┏━━

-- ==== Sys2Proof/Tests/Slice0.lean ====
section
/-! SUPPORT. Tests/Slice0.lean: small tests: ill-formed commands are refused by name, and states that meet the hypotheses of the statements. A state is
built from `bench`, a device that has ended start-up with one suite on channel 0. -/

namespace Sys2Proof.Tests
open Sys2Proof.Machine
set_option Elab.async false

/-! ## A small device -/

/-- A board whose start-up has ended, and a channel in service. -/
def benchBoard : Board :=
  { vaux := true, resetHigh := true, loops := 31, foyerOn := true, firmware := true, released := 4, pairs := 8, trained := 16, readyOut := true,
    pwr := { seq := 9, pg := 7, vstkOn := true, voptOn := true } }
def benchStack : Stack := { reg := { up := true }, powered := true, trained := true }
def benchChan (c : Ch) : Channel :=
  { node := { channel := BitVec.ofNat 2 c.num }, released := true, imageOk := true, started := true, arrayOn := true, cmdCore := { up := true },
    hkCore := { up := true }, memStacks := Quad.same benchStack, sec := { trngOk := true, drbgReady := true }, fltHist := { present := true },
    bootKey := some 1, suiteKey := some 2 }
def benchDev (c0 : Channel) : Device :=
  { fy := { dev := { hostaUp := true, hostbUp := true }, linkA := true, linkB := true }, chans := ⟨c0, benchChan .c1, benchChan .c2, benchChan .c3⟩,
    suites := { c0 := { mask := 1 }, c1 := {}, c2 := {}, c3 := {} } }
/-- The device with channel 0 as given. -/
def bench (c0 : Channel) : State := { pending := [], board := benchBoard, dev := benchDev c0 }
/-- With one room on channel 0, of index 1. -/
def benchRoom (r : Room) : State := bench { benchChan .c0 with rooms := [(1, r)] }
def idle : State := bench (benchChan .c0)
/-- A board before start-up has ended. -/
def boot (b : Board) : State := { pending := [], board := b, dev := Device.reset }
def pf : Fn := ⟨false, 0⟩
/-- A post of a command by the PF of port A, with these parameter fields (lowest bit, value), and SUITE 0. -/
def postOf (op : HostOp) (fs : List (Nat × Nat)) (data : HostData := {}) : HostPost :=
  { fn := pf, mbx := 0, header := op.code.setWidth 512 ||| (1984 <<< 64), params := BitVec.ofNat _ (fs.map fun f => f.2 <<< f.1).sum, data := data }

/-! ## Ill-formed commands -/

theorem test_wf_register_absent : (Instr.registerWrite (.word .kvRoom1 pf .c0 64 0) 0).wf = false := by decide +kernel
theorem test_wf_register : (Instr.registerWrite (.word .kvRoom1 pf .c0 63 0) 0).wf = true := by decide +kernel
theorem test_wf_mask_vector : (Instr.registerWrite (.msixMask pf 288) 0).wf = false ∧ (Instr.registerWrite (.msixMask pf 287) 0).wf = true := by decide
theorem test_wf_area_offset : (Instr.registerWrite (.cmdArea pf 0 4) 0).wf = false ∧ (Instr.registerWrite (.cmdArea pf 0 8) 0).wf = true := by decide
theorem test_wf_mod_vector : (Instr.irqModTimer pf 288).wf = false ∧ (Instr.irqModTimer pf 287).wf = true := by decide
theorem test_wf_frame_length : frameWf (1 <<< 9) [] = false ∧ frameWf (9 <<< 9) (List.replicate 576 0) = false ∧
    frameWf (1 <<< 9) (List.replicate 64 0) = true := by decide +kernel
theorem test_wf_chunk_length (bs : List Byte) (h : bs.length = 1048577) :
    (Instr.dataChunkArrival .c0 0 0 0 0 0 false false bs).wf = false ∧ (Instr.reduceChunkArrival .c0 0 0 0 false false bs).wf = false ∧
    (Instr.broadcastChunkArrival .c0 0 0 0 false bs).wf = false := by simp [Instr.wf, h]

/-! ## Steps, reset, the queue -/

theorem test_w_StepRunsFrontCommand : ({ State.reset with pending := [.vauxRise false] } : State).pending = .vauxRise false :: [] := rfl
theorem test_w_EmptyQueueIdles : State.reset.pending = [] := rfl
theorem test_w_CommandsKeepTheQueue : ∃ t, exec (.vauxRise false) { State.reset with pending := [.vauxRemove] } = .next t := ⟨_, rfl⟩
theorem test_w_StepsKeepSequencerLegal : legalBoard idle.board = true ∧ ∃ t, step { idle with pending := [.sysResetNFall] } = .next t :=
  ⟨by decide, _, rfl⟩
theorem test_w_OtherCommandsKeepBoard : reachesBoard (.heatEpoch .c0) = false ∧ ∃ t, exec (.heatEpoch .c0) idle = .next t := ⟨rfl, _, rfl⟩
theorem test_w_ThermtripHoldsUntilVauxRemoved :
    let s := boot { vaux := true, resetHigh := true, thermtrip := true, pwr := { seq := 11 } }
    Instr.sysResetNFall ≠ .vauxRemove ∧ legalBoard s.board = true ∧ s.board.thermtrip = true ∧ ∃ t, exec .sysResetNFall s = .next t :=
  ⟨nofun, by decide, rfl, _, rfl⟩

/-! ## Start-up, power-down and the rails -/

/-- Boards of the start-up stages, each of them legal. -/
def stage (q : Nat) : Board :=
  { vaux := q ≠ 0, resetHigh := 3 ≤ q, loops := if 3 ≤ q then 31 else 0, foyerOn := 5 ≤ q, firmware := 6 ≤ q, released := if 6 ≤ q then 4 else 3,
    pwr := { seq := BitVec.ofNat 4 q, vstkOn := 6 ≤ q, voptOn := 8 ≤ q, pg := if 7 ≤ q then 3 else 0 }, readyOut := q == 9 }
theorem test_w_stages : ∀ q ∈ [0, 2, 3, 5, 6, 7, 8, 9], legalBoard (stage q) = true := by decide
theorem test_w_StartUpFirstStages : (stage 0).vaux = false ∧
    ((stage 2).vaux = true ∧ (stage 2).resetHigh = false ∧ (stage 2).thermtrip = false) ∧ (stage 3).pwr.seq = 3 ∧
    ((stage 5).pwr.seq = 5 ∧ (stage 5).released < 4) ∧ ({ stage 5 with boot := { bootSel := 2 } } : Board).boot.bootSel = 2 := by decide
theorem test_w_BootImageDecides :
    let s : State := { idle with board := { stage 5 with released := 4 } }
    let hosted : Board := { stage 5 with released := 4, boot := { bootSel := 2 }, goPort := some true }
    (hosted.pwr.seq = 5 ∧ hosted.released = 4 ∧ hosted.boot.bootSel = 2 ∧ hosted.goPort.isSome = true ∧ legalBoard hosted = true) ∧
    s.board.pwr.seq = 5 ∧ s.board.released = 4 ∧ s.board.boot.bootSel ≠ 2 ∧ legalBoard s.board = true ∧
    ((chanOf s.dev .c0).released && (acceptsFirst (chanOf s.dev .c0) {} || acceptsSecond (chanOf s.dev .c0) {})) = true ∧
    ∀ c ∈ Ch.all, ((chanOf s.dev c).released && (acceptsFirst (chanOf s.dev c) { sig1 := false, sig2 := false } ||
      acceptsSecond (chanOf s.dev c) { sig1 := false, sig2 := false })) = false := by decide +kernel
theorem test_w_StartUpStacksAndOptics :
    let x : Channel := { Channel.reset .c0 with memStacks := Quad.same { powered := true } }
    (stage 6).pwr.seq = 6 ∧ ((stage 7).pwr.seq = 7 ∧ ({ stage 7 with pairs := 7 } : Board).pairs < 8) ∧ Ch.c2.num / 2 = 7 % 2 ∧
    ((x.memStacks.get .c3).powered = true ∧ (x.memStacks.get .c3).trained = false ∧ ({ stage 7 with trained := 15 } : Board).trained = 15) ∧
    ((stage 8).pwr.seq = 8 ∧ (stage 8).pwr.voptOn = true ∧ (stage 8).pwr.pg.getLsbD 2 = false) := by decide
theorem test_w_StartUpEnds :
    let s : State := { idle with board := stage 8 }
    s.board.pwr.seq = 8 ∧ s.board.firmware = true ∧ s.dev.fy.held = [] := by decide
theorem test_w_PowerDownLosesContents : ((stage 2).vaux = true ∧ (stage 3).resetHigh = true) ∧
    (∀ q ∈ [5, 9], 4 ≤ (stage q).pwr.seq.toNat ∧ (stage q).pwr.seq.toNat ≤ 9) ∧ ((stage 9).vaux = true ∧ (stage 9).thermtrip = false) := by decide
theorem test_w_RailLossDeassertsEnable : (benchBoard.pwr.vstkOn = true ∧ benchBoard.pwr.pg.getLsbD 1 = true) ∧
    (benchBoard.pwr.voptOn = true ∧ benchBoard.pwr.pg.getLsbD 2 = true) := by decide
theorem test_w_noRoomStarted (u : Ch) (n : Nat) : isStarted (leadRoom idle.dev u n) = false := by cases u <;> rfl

┗━━
┏━━

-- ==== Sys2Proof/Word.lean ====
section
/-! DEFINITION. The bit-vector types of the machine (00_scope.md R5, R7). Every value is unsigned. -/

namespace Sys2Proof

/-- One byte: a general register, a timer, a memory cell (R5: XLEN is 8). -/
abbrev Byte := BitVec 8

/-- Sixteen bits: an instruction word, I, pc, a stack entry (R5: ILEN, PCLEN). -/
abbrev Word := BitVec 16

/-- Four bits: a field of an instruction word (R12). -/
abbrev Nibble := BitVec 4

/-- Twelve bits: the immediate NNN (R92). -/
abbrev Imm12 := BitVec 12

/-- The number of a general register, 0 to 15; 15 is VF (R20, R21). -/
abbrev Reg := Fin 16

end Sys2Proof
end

┗━━
┏━━

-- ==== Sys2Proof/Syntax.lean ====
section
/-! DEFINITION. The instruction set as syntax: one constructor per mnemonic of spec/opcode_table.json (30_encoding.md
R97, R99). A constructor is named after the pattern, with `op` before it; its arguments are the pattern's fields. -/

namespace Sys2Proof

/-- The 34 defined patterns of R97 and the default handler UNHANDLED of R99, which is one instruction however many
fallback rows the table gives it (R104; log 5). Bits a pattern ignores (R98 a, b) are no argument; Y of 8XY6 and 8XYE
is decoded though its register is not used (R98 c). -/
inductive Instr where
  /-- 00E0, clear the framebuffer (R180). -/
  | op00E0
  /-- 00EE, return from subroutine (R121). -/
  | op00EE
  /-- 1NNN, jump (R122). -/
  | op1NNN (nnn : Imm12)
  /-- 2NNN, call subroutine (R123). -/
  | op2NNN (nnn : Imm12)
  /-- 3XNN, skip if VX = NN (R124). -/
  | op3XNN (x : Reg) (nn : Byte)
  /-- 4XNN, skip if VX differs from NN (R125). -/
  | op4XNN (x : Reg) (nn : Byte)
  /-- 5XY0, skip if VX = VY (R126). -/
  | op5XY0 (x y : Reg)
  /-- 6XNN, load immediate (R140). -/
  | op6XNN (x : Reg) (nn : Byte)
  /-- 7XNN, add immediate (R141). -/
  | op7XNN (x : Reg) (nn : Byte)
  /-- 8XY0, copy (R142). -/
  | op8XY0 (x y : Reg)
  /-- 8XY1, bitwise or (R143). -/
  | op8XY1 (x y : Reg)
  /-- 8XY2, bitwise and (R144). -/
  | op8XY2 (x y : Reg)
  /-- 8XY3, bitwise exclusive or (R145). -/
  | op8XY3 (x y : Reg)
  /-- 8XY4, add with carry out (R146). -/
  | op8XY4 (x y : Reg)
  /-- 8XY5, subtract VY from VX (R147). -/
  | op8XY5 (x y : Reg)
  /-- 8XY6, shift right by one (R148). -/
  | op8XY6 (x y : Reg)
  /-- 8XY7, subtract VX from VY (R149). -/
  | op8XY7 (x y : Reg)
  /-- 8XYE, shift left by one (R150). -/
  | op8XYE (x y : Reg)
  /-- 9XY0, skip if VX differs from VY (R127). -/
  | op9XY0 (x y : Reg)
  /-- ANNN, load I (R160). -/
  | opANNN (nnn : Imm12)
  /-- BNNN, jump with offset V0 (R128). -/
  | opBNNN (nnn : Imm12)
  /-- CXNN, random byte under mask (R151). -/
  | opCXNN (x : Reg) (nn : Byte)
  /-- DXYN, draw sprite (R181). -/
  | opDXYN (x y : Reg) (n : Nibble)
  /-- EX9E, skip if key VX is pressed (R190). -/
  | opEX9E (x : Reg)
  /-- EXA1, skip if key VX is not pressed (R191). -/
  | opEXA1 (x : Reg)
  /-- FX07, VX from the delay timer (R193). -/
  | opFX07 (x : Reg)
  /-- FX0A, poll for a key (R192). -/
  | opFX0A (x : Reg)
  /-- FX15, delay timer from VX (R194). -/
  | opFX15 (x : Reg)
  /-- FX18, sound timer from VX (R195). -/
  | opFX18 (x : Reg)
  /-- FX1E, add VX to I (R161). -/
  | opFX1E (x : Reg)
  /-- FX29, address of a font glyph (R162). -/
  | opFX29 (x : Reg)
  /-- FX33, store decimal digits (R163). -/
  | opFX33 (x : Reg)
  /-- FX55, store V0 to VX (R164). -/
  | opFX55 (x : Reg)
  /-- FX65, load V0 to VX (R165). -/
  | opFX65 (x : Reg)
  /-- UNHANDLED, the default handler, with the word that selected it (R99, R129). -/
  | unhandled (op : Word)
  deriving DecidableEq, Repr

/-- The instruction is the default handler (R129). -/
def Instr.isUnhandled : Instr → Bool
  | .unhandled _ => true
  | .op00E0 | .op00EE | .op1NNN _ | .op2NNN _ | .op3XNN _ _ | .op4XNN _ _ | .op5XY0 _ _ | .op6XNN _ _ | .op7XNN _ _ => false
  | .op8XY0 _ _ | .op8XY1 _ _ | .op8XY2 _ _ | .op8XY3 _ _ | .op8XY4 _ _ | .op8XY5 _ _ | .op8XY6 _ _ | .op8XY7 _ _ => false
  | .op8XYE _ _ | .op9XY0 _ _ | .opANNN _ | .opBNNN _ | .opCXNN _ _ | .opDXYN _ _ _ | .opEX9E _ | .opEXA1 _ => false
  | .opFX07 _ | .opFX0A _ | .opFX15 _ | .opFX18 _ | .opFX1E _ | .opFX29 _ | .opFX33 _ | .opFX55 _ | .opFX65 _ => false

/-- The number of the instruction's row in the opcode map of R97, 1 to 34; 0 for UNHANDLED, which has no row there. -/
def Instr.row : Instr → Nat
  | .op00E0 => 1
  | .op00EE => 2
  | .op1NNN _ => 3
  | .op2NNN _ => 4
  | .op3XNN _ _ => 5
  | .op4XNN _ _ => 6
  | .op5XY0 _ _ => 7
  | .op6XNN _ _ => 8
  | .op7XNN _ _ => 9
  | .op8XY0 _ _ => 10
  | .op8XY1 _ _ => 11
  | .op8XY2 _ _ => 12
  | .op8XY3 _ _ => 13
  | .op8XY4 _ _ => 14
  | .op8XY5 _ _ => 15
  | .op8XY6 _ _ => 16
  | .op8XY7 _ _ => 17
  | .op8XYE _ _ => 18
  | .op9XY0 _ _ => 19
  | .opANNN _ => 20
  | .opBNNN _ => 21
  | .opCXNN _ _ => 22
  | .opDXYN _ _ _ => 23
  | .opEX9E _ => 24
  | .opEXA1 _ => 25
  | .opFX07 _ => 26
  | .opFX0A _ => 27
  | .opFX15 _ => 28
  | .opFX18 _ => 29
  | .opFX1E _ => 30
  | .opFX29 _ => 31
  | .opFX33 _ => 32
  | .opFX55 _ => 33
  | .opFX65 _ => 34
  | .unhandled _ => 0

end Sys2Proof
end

┗━━

ABOUT THIS TASK
For this exercise, please output exactly the lines above starting at the line with "subroutine (R123). -/" and ending at the line with "op7XNN (x : Reg) (nn : Byte)", ends included.

TASK RESULT
  /-- 2NNN, call subroutine (R123). -/
  | op2NNN (nnn : Imm12)
  /-- 3XNN, skip if VX = NN (R124). -/
  | op3XNN (x : Reg) (nn : Byte)
  /-- 4XNN, skip if VX differs from NN (R125). -/
  | op4XNN (x : Reg) (nn : Byte)
  /-- 5XY0, skip if VX = VY (R126). -/
  | op5XY0 (x y : Reg)
  /-- 6XNN, load immediate (R140). -/
  | op6XNN (x : Reg) (nn : Byte)
  /-- 7XNN, add immediate (R141). -/
  | op7XNN (x : Reg) (nn : Byte)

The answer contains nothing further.